-- ==== Sys2Proof/WellFormed.lean ====
section
/-! DEFINITION. Which parameters and which instructions are legal. -/

namespace Sys2Proof

/-- The constraints on `SEL_MAP`: injective, three codes, 0b0000 among them and 0b0011 not
(30_encoding.md R73; 92_eei_decisions.md, open parameters). -/
def SelMap.legal (m : SelMap) : Bool :=
  decide (m.code0 ≠ m.code1) && decide (m.code0 ≠ m.code2) && decide (m.code1 ≠ m.code2) &&
  (decide (m.code0 = 0b0000#4) || decide (m.code1 = 0b0000#4) || decide (m.code2 = 0b0000#4)) &&
  decide (m.code0 ≠ 0b0011#4) && decide (m.code1 ≠ 0b0011#4) && decide (m.code2 ≠ 0b0011#4)

/-- The canonical form of the ROM: exactly the flat addresses 0 to 3*L - 1, each once, in rising order
(20_memory.md R51, R61, R62; 40_waveform_rom.md R96). An address not listed holds no word. -/
def romWf (L : Nat) (rom : List RomCell) : Bool :=
  rom.map Prod.fst == List.range (3 * L)

/-- The memory of an instance is in its canonical form: the block's one memory is the ROM (20_memory.md R51). -/
abbrev Memory.wf (c : Config) : Bool := romWf c.L c.rom

/-- A legal instance: the ranges of 00_scope.md R8, a legal map and a whole ROM. `P >= 11 + 32*H` is not asked: an
instance outside the timing envelope is legal (70_reset_and_hazards.md R224). DESIGN CHOICE (log 20): the two words the
source gives are not asked for either, so an instance with any two words there is legal; `sourceWords` asks for them apart.
What is illegal is log 15. -/
def Config.legal (c : Config) : Bool :=
  decide (1 ≤ c.L) && decide (1 ≤ c.P) && decide (1 ≤ c.H) && decide (1 ≤ c.fTick) &&
  c.selMap.legal && Memory.wf c

/-- An instruction is well formed under a legal map; SVC_NONE moreover holds a code outside the map's domain
(30_encoding.md R73, R80). -/
def Instr.wf (m : SelMap) : Instr → Bool
  | .svcT0 => m.legal
  | .svcT1 => m.legal
  | .svcT2 => m.legal
  | .svcNone c => m.legal && decide (c ≠ m.code0) && decide (c ≠ m.code1) && decide (c ≠ m.code2)

end Sys2Proof
end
* * * * * * *
- EXERCISE PROMPT:
The records above must be transcribed without a single omission.

- SOLUTION TO THIS PROBLEM:
-- ==== Sys2Proof/WellFormed.lean ====
section
/-! DEFINITION. Which parameters and which instructions are legal. -/

namespace Sys2Proof

/-- The constraints on `SEL_MAP`: injective, three codes, 0b0000 among them and 0b0011 not
(30_encoding.md R73; 92_eei_decisions.md, open parameters). -/
def SelMap.legal (m : SelMap) : Bool :=
  decide (m.code0 ≠ m.code1) && decide (m.code0 ≠ m.code2) && decide (m.code1 ≠ m.code2) &&
  (decide (m.code0 = 0b0000#4) || decide (m.code1 = 0b0000#4) || decide (m.code2 = 0b0000#4)) &&
  decide (m.code0 ≠ 0b0011#4) && decide (m.code1 ≠ 0b0011#4) && decide (m.code2 ≠ 0b0011#4)

/-- The canonical form of the ROM: exactly the flat addresses 0 to 3*L - 1, each once, in rising order
(20_memory.md R51, R61, R62; 40_waveform_rom.md R96). An address not listed holds no word. -/
def romWf (L : Nat) (rom : List RomCell) : Bool :=
  rom.map Prod.fst == List.range (3 * L)

/-- The memory of an instance is in its canonical form: the block's one memory is the ROM (20_memory.md R51). -/
abbrev Memory.wf (c : Config) : Bool := romWf c.L c.rom

/-- A legal instance: the ranges of 00_scope.md R8, a legal map and a whole ROM. `P >= 11 + 32*H` is not asked: an
instance outside the timing envelope is legal (70_reset_and_hazards.md R224). DESIGN CHOICE (log 20): the two words the
source gives are not asked for either, so an instance with any two words there is legal; `sourceWords` asks for them apart.
What is illegal is log 15. -/
def Config.legal (c : Config) : Bool :=
  decide (1 ≤ c.L) && decide (1 ≤ c.P) && decide (1 ≤ c.H) && decide (1 ≤ c.fTick) &&
  c.selMap.legal && Memory.wf c

/-- An instruction is well formed under a legal map; SVC_NONE moreover holds a code outside the map's domain
(30_encoding.md R73, R80). -/
def Instr.wf (m : SelMap) : Instr → Bool
  | .svcT0 => m.legal
  | .svcT1 => m.legal
  | .svcT2 => m.legal
  | .svcNone c => m.legal && decide (c ≠ m.code0) && decide (c ≠ m.code1) && decide (c ≠ m.code2)

end Sys2Proof
end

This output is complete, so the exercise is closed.